Proposition. If a random variable $X$ with a Poisson distribution, show that:
i) $EX^{2}=\lambda E(X+1)$
ii) If $ \lambda =1$ then $E(|X-1|)$.
I have tried to do part $i)$, but I am having trouble concluding.

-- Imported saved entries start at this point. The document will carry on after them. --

-- ==== Sys2Proof/Machine/Access.lean ====
section
/-! DEFINITION. Accesses: making them at issue with the checks of R408, the local order of R258, and what it is for each
to perform (R116), the remote-data cache of R254 to R257 included. -/

namespace Sys2Proof.Machine

open Sys2Proof

/-! ## Sizes (R79, R114) -/

/-- Width in bytes of a SIZE code. -/
def sizeBytes (sz : Nat) : Nat := match sz with | 0 => 1 | 1 => 2 | 2 => 4 | 3 => 8 | 4 => 1 | 5 => 2 | 6 => 4 | _ => 1

/-- `extend` of R114: the low bytes zero-extended for N codes and 64-bit, sign-extended for I codes, as `n` bits. -/
def extendTo (n sz v : Nat) : Nat :=
  let w := 8 * sizeBytes sz
  if 4 ≤ sz && sz ≤ 6 then wrap n (sext v w) else v % 2 ^ w

/-- A displacement of 12 bits, signed (R113). -/
def disp12 (d : Nat) : Word := toW (sext d 12)

/-! ## Placing an access -/

/-- Where an address of the issuing agent lies: a conductor's own memory (R296), or physical memory through a
translation. A refusal takes the fault of R327; a miss leaves the instruction waiting for a walker. -/
def place (stream kind : Nat) (ea : Word) (s : State) : Except State (Loc × State) :=
  let viaTables : Except State (Loc × State) :=
    match translate s.cur.agent stream ea kind s with
    | (.hit t, s) => .ok (.mem (t.phys ea) t.key, s)
    | (.wait, s) => .error s
    | (.bad c l, s) => .error (raise (causeCode c) 0 ea (causeWord c l kind) 0 s)
  match s.cur.agent with
  | .cond n => match condMem ea with
    | some o => .ok (.cond n o, s)
    | none => viaTables
  | .strand _ _ _ => viaTables

/-- Place several addresses, ascending, so that the lowest refused is the one named (R125, R408). -/
def placeAll (stream kind : Nat) : List Word → State → Except State (List Loc × State)
  | [], s => .ok ([], s)
  | v :: vs, s =>
    match place stream kind v s with
    | .error s => .error s
    | .ok (l, s) => match placeAll stream kind vs s with
      | .error s => .error s
      | .ok (ls, s) => .ok (l :: ls, s)

/-- The non-canonical fault (R113, R408 order 3). -/
def raiseNonCanonical (ea : Word) (kind : Nat) (s : State) : State := raise fNonCanonical 0 ea (causeWord 6 0 kind) 0 s

/-- Checks 3, 5 and 8 of R408 for one aligned element. -/
def placeScalar (stream kind width : Nat) (ea : Word) (s : State) : Except State (Loc × State) :=
  if !canonical ea then .error (raiseNonCanonical ea kind s)
  else if ea.toNat % width ≠ 0 then .error (raise fMisaligned 0 ea 0 0 s)
  else place stream kind ea s

/-- The first address in each page of a list, in list order. -/
def pageReps (l : List Word) : List Word :=
  l.foldl (fun acc v => if acc.any (fun u => u.toNat / 4096 == v.toNat / 4096) then acc else acc ++ [v]) []

/-- Place vector elements given in the order in which a refusal names them: every element canonical, then aligned, then
each page translated (R127, R408); `aux` is what a misaligned element's record holds in AUX (R226). -/
def placeElems (stream kind width : Nat) (aux : Word → Word) (eas : List Word) (s : State) : Except State (List Loc × State) :=
  match eas.find? (fun v => !canonical v) with
  | some v => .error (raiseNonCanonical v kind s)
  | none =>
    match eas.find? (fun v => v.toNat % width != 0) with
    | some v => .error (raise fMisaligned 0 v (aux v) 0 s)
    | none =>
      let reps := pageReps eas
      match placeAll stream kind reps s with
      | .error s => .error s
      | .ok (ls, s) =>
        let tab := reps.zip ls
        .ok (eas.map fun v =>
          match tab.find? (fun (u, _) => u.toNat / 4096 == v.toNat / 4096) with
          | some (u, .mem pa key) => .mem (pa + v.toNat % 4096 - u.toNat % 4096) key
          | some (u, .cond n o) => .cond n (o + v.toNat % 4096 - u.toNat % 4096)
          | some (_, l) => l
          | none => .prism 0, s)

/-- The parts of an access that its instruction gives. -/
def newAcc (s : State) (kind : AccKind) (cls scope : Nat) : Acc :=
  { id := s.cur.seq, agent := s.cur.agent, ctx := s.ctxNum s.cur.agent, kind := kind, cls := cls, scope := scope
    fpc := s.cur.pc, word := s.cur.word, repst := s.repst s.cur.agent, rt := s.rtOf s.cur.agent }

/-- Size of the page that an agent's translation of an address maps, as a power of two: of the largest that its cell holds for it, or as a
conductor's walk finds it (R335). -/
def pageSize (s : State) (a : Agent) (ctx : Nat) (va : Word) : Nat :=
  match a with
  | .strand c k _ =>
    let asid := (s.ctxOf ctx).asid
    ((s.cell c).tlb ++ (s.slot c k).pages.map (·.2)).foldl (fun n t => if t.covers asid va then max n t.sz else n) 12
  | .cond _ => match walk s hubSet ctx va 0 false false (groupChoice s va) with
    | .ok t _ => t.sz
    | _ => 12

/-- An element with the size of the page that translated it. -/
def Elem.sized (s : State) (a : Agent) (ctx : Nat) (e : Elem) : Elem :=
  match e.loc with
  | .mem _ _ => { e with sz := pageSize s a ctx e.va }
  | _ => e

/-- An access as it goes into flight: its elements note the pages that translated them. -/
def Acc.sized (a : Acc) (s : State) : Acc := { a with elems := a.elems.map fun (e : Elem) => e.sized s a.agent a.ctx }

/-- Put an access in flight and issue its instruction (R116). -/
def issueAcc (a : Acc) (s : State) : State := retireAccess { s with accs := s.accs ++ [a.sized s] }

/-- Hold the issuing agent until the operation numbered as the current instruction performs (R46). -/
def holdAgent (s : State) : State :=
  match s.cur.agent with
  | .strand c k x => s.updStrand c k x fun y => { y with block := some s.cur.seq }
  | .cond n => s.updCond n fun y => { y with block := some s.cur.seq }

/-- Release the agent that the operation held. -/
def releaseAgent (a : Agent) (id : Nat) (s : State) : State :=
  match a with
  | .strand c k x => s.updStrand c k x fun y => if y.block = some id then { y with block := none } else y
  | .cond n => s.updCond n fun y => if y.block = some id then { y with block := none } else y

/-! ## Local order (R115, R258) -/

/-- Kinds that stand in a class for class order. -/
def AccKind.classed : AccKind → Bool
  | .fence _ _ | .bara _ | .barm _ _ _ | .tlbi _ _ _ | .iflush | .collw _ => false
  | _ => true
/-- Loads, BLD and the read parts that a FENCE .acq orders (R124). -/
def AccKind.reads : AccKind → Bool
  | .load | .vload | .amo _ | .cas | .ldnb _ | .bamo _ | .bld | .semw _ | .launch | .qpush _ | .coll | .thnd _ | .cinv _ => true
  | _ => false
/-- Stores and the write parts that a FENCE .rel orders (R124). -/
def AccKind.writes : AccKind → Bool
  | .store | .vstore | .amo _ | .cas | .stat _ | .mcst _ _ | .bst _ | .bamo _ => true
  | _ => false

/-- Accesses that take a place in the λ0 order (R139). -/
def AccKind.prismOp : AccKind → Bool
  | .bst _ | .bamo _ => true
  | _ => false

/-- Whether a FENCE `a` holds the later access `b` (R124). -/
def fenceBefore (a b : Acc) : Bool :=
  match a.kind with
  | .fence kind mask => b.kind.classed && bit mask b.cls && (kind != 2 || b.kind.writes)
  | _ => false

/-- Whether class order holds `b` behind `a` (R115). Of two operations of the λ0 order the second may enter once the first has: they
perform in the order in which they entered (R139). -/
def classBefore (a b : Acc) : Bool :=
  if a.kind.prismOp && b.kind.prismOp then !a.sent else a.kind.classed && b.kind.classed && a.cls == b.cls

/-- Whether pending access `a` is locally ordered before the later access `b` of its agent (R258). -/
def localBefore (a b : Acc) : Bool :=
  match b.kind with
  | .fence kind mask => a.kind.classed && bit mask a.cls && (kind != 1 || a.kind.reads)
  | .bst mask => classBefore a b || a.acq || fenceBefore a b || (b.rel && a.scope == 3 && bit mask a.cls)
  | .bld => a.kind.prismOp || classBefore a b || a.acq || fenceBefore a b
  | .iflush => a.kind.writes
  | _ => classBefore a b || a.acq || b.rel || fenceBefore a b

/-- Whether an earlier copy command of the agent holds access `b` (R124, R145). -/
def copyBefore (q : CopyCmd) (b : Acc) : Bool :=
  match b.kind with
  | .fence _ mask => bit mask q.cls
  | .bst mask => q.cls == b.cls || (b.rel && q.scope == 3 && bit mask q.cls)
  | _ => (b.kind.classed && q.cls == b.cls) || b.rel

/-- Whether plain class-0 accesses hold the later access `b`; `reads` where they are loads (R124, R258). -/
def class0Before (reads : Bool) (b : Acc) : Bool :=
  match b.kind with
  | .fence kind mask => bit mask 0 && (kind != 1 || reads)
  | .bst mask => b.cls == 0 || (b.rel && bit mask 0)
  | .iflush => !reads
  | _ => (b.kind.classed && b.cls == 0) || b.rel

/-- Whether a row operation of TGTH or TSCT, plain class 0, holds access `b` (R194). -/
def rowsBefore (o : LensOp) (b : Acc) : Bool :=
  match o.cmd with
  | .tgth _ _ => class0Before true b
  | .tsct _ _ => class0Before false b
  | _ => false

/-- Whether every access that is locally ordered before `b` has performed (R258). DEDUCED, log entry 14. -/
def mayPerform (s : State) (b : Acc) : Bool :=
  s.accs.all (fun a => a.orphan || a.agent != b.agent || decide (b.id ≤ a.id) || !localBefore a b)
    && (copyOf s b.agent).all (fun q => decide (b.id ≤ q.id) || !copyBefore q b)
    && match b.agent with
      | .strand c k x => (s.cell c).ops.all fun o => o.slot != k || o.k != x || decide (b.id ≤ o.seq) || !rowsBefore o b
      | .cond _ => true

/-! ## L1 copies (R252, R253) -/

/-- Home die of a physical address (R316). -/
def homeDie (pa : Nat) : Nat := pa / 2 ^ 36

/-- The cell of an agent whose L1 may hold a line of `pa`: one of the home die (R252). -/
def l1Cell (a : Agent) (pa : Nat) : Option Nat :=
  match a with
  | .strand c _ _ => if c / 16 = homeDie pa then some c else none
  | .cond _ => none

/-- A load of one element at its home passes through the L1 of its cell; a bypass load does not (R119, R252). -/
def loadL1 (a : Acc) (l : Loc) (s : State) : State :=
  match l with
  | .mem pa _ => match l1Cell a.agent pa with
    | some c => if a.byp then s else s.readL1 c pa
    | none => s
  | _ => s

/-- A store of whole bytes, or an atomic of cell scope, merges in the L1 of its cell, which owns the sector from then on (R252). -/
def storeL1 (a : Acc) (l : Loc) (s : State) : State :=
  match l with
  | .mem pa _ => match l1Cell a.agent pa with
    | some c => s.ownL1 c pa
    | none => s
  | _ => s

/-! ## The remote-data cache (R254 to R257) -/

/-- Whether an access of die `d` for a context to `pa` may use the die's RDC (R254). -/
def rdcEligible (s : State) (a : Acc) (d pa : Nat) : Bool :=
  (a.kind == .load || a.kind == .vload) && !a.byp && homeDie pa != d && rdcGiB (s.ctxOf a.ctx) d != 0

/-- The sector of an RDC that serves a load: not filled more than 4,000 ticks before the load issued (R256).
DESIGN CHOICE, log entry 10. DESIGN CHOICE, log entry 40. -/
def rdcFind (s : State) (a : Acc) (d pa key : Nat) : Option RdcSector :=
  s.rdc.find? fun r => r.die == d && r.ctx == a.ctx && r.pa == pa / 64 * 64 && r.key == key && (a.rt - r.filled).toInt ≤ 4000

/-- Fill a sector of a die's RDC from the home (R254). DESIGN CHOICE, log entry 40. -/
def rdcFill (a : Acc) (d pa key : Nat) (s : State) : State :=
  let b := pa / 64 * 64
  let r : RdcSector := ⟨d, a.ctx, b, key, s.memRead b 64 key, s.dieRt d⟩
  { s with rdc := r :: s.rdc.filter fun q => !(q.die == d && q.ctx == a.ctx && q.pa == b) }

/-- A write from die `d` updates the RDC copies of that die (R254). -/
def rdcWrite (d : Option Nat) (pa n v : Nat) (s : State) : State :=
  match d with
  | none => s
  | some d => { s with rdc := s.rdc.map fun r =>
      if r.die == d && overlap r.pa 64 pa n && homeDie pa != d then
        { r with bytes := (List.range 64).foldr (fun i acc =>
            let p := r.pa + i
            (if pa ≤ p && p < pa + n then v / 256 ^ (p - pa) % 256 else r.bytes / 256 ^ i % 256) + 256 * acc) 0 }
      else r }

/-! ## Reading and writing elements -/

/-- `n` bytes where an element lies. DESIGN CHOICE, log entry 10. -/
def locRead (s : State) (l : Loc) (n : Nat) : Nat :=
  match l with
  | .mem pa key => s.memRead pa n key
  | .cond m o => condRead s m o n
  | .prism o => Memory.readN s.prism.replica o n
  | .peer _ _ => 0

/-- The cell whose fetch a store of an agent belongs to, plus 1; 0 for a conductor (R75). -/
def writerOf : Agent → Nat
  | .strand c _ _ => c + 1
  | .cond _ => 0

/-- Write the low `n` bytes of `v` where an element lies, for an agent. -/
def locWrite (a : Agent) (l : Loc) (n v : Nat) (s : State) : State :=
  match l with
  | .mem pa key => rdcWrite (agentDie a) pa n v (s.memWrite (writerOf a) pa n v key)
  | .cond m o => condWrite m o n v s
  | _ => s

/-- Bytes that an element of an access covers. -/
def elemBytes (a : Acc) (e : Elem) : Nat := if e.nib.isSome then 1 else sizeBytes a.size

/-- Structure code of bad data that an access would read of the elements that satisfy `p`, and its address. -/
def badElem (s : State) (a : Acc) (p : Elem → Bool) : Option (Nat × Word) :=
  (a.elems.filterMap fun (e : Elem) => match e.loc with
    | .mem pa _ => if p e then (s.badAt pa (elemBytes a e)).map fun c => (c, e.va) else none
    | _ => none).head?

/-- Structure code of bad data that an access would read, and its address: of the elements that it has not read yet. -/
def accBad (s : State) (a : Acc) : Option (Nat × Word) := badElem s a fun e => e.got.isNone

/-- The bytes of memory that a store writes whole: address and length of each element that is no nibble. -/
def Acc.spans (a : Acc) : List (Nat × Nat) :=
  a.elems.filterMap fun (e : Elem) => match e.loc with
    | .mem pa _ => if e.nib.isSome then none else some (pa, elemBytes a e)
    | _ => none

/-- Whether byte ranges together cover [p, p + n). -/
def spansCover (l : List (Nat × Nat)) (p n : Nat) : Bool := (List.range n).all fun i => l.any fun q => decide (q.1 ≤ p + i) && decide (p + i < q.1 + q.2)

/-- Structure code of bad data that a write of an access, with all its elements, would leave in part, and its address (R384, R385). -/
def accBadPart (s : State) (a : Acc) : Option (Nat × Word) :=
  (a.elems.filterMap fun e => match e.loc with
    | .mem pa _ => (s.badIn (spansCover a.spans) pa (elemBytes a e)).map fun c => (c, e.va)
    | _ => none).head?

/-- The errors of the words and sectors that a store has covered whole end (R383, R385). -/
def State.healSpans (s : State) (l : List (Nat × Nat)) : State :=
  { s with err := { s.err with badHbm := s.err.badHbm.filter (fun w => !spansCover l w 32)
                               lost := s.err.lost.filter fun w => !spansCover l w 64 } }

Since $\frac{d}{dt} M_{X}(t)=E[e^{tx}]=e^{-\lambda}e^{\lambda e^{t}}$, now let;
$E(X^{2})=\frac{d^{2}}{dt^{2}}M_{X}(t)=\lambda\frac{d}{dt}(e^{t}M_{X}(t))=\lambda \left[e^{t}M_{x}(t)+e^{t}\frac{d}{dt}M_{X}(t) \right]=\lambda[e^{t}\left ( M_{X}(t)+\frac{d}{dt}M_{X}(t) \right)]=\lambda \left[e^{t} \left(\sum_{k=0}^{\infty}e^{tk}e^{-\lambda}\frac{\lambda ^{k}}{k!} +\lambda \right) \right]$
I would like to get a suggestion or alternative solution
The PGF $G_X(t)=Et^X=e^{\lambda(t-1)}$ is easier to analyze: $EX=G_X^\prime(1)=\lambda$ and $EX(X_1)=\lambda^2$, so $EX^2=\lambda(\lambda+1)$ as i) said. For ii) note$$E|X-1|=E(X-1+2\delta_{X0})=\lambda-1+2P(X=0)=\lambda-1+2e^{-\lambda},$$which for $\lambda=1$ is $2/e$ as @callculus said.